Open-Source and open access licensing in an AI Large Language Model (LLMs) world
This text initially appeared as a blog post on gpai.ai, coauthored by Yann Dietrich, Catherine Stihler, and Lea Daun.
Abstract
With the rise of generative AI and other innovations, focus has increased on how to make open-source and open access AI models available in a safe and trusted manner. The OECD survey of G7 members in connection with the Hiroshima AI Process highlights that open-source is important for fostering innovation and competition. However, open-source AI also presents risks that need to be addressed.

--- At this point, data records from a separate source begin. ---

theorem touches_beginReest {ps : List Part} {s₀ : State} (sender : Nat) (i : Nat) (s : State) (hens : Part.ens ∈ ps) (hlog : Part.log ∈ ps) (rens : Part.regs .ens ∈ ps) (rwch : Part.regs .wch ∈ ps) (h : Touches ps s₀ s) :
    Touches ps s₀ (beginReest sender i s) := by
  unfold beginReest
  with_reducible repeat' first
    | assumption
    | intro _
    | apply touches_startReestBy
    | apply touches_enterSuspect
    | dsimp only
    | split

theorem touches_markAsym {ps : List Part} {s₀ : State} (i : Nat) (s : State) (rens : Part.regs .ens ∈ ps) (h : Touches ps s₀ s) :
    Touches ps s₀ (markAsym i s) := by
  unfold markAsym
  with_reducible repeat' first
    | assumption
    | intro _
    | apply touches_State_raise
    | apply touches_State_hi
    | apply touches_ite
    | exact has_Evt_ens
    | exact has_R_ENS_SLOT_STAT_ASYM_SUSPECT _

theorem touches_pathDelayStep {ps : List Part} {s₀ : State} (qs : List Nat) (i : Nat) (s : State) (hens : Part.ens ∈ ps) (hlog : Part.log ∈ ps) (rens : Part.regs .ens ∈ ps) (rwch : Part.regs .wch ∈ ps) (h : Touches ps s₀ s) :
    Touches ps s₀ (pathDelayStep qs i s) := by
  unfold pathDelayStep
  with_reducible repeat' first
    | assumption
    | intro _
    | apply touches_startReest
    | apply touches_enterSuspect
    | apply touches_markAsym
    | apply touches_restartClock
    | apply touches_ite
    | dsimp only
    | split

theorem touches_endReest {ps : List Part} {s₀ : State} (i : Nat) (s : State) (hens : Part.ens ∈ ps) (hlog : Part.log ∈ ps) (rens : Part.regs .ens ∈ ps) (rwch : Part.regs .wch ∈ ps) (h : Touches ps s₀ s) :
    Touches ps s₀ (endReest i s) := by
  unfold endReest
  with_reducible repeat' first
    | assumption
    | intro _
    | apply touches_State_modSlot
    | apply touches_State_logRec
    | apply touches_setSrc
    | apply touches_restartClock
    | apply touches_State_wr
    | apply touches_State_lo
    | apply touches_ite
    | exact has_R_ENS_SLOT_ASYM_A _
    | exact has_R_ENS_SLOT_STAT_REEST _
    | exact has_R_ENS_SLOT_STAT_ASYM_SUSPECT _

theorem touches_reestComplete {ps : List Part} {s₀ : State} (i : Nat) (s : State) (hens : Part.ens ∈ ps) (hlog : Part.log ∈ ps) (rens : Part.regs .ens ∈ ps) (rwch : Part.regs .wch ∈ ps) (h : Touches ps s₀ s) :
    Touches ps s₀ (reestComplete i s) := by
  unfold reestComplete
  with_reducible repeat' first
    | assumption
    | intro _
    | apply touches_endReest
    | apply touches_ite

theorem touches_slotLoss {ps : List Part} {s₀ : State} (i : Nat) (s : State) (hens : Part.ens ∈ ps) (hlog : Part.log ∈ ps) (rens : Part.regs .ens ∈ ps) (rwch : Part.regs .wch ∈ ps) (h : Touches ps s₀ s) :
    Touches ps s₀ (slotLoss i s) := by
  unfold slotLoss
  with_reducible repeat' first
    | assumption
    | intro _
    | apply touches_setSrc
    | apply touches_ite

theorem touches_carryExpire {ps : List Part} {s₀ : State} (b : Bank) (i : Nat) (s : State) (hens : Part.ens ∈ ps) (hlog : Part.log ∈ ps) (rens : Part.regs .ens ∈ ps) (rwch : Part.regs .wch ∈ ps) (h : Touches ps s₀ s) :
    Touches ps s₀ (carryExpire b i s) := by
  unfold carryExpire
  with_reducible repeat' first
    | assumption
    | intro _
    | apply touches_setSrc
    | apply touches_ite

theorem touches_withdraw {ps : List Part} {s₀ : State} (i : Nat) (s : State) (hens : Part.ens ∈ ps) (hlog : Part.log ∈ ps) (rens : Part.regs .ens ∈ ps) (rwch : Part.regs .wch ∈ ps) (h : Touches ps s₀ s) :
    Touches ps s₀ (withdraw i s) := by
  unfold withdraw
  with_reducible repeat' first
    | assumption
    | intro _
    | apply touches_State_modSlot
    | apply touches_setSrc
    | apply touches_ite

theorem touches_holdSlots {ps : List Part} {s₀ : State} (b : Bank) (is : List Nat) (m : Rat) (s : State) (hens : Part.ens ∈ ps) (hlog : Part.log ∈ ps) (rens : Part.regs .ens ∈ ps) (rwch : Part.regs .wch ∈ ps) (h : Touches ps s₀ s) :
    Touches ps s₀ (holdSlots b is m s) := by
  unfold holdSlots
  with_reducible repeat' first
    | assumption
    | intro _
    | apply touches_State_hi
    | apply touches_State_modFilter
    | apply touches_State_logRec
    | apply touches_State_raise
    | apply touches_ite
    | apply touches_foldl
    | exact has_Evt_ens
    | exact has_R_ENS_SLOT_STAT_HELD _
    | exact has_pendField _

The question of how to responsibly address open-source and open access AI models has captured policymakers’ attention. For instance, the EU AI Act includes exceptions from transparency, disclosure and documentation obligations for certain open-source AI applications. However, the scope of these exceptions is limited as it does not exempt AI systems that are monetized or considered high-risk. President Biden’s recent AI executive order seeks input on the implications of making AI model weights widely available, including the potential benefits and harms. The US Commerce Department has solicited public comment on this topic.
The GPAI IP Advisory Committee (the Committee) commenced a project in 2022 examining how standard contract terms can advance responsible AI data and model sharing. As part of this project, the Committee recently launched an AI Contract Terms Incubator (AI CTI) to bring different stakeholders together to share ideas on this topic. Open-source and open access AI models have been a focus of the Committee’s work.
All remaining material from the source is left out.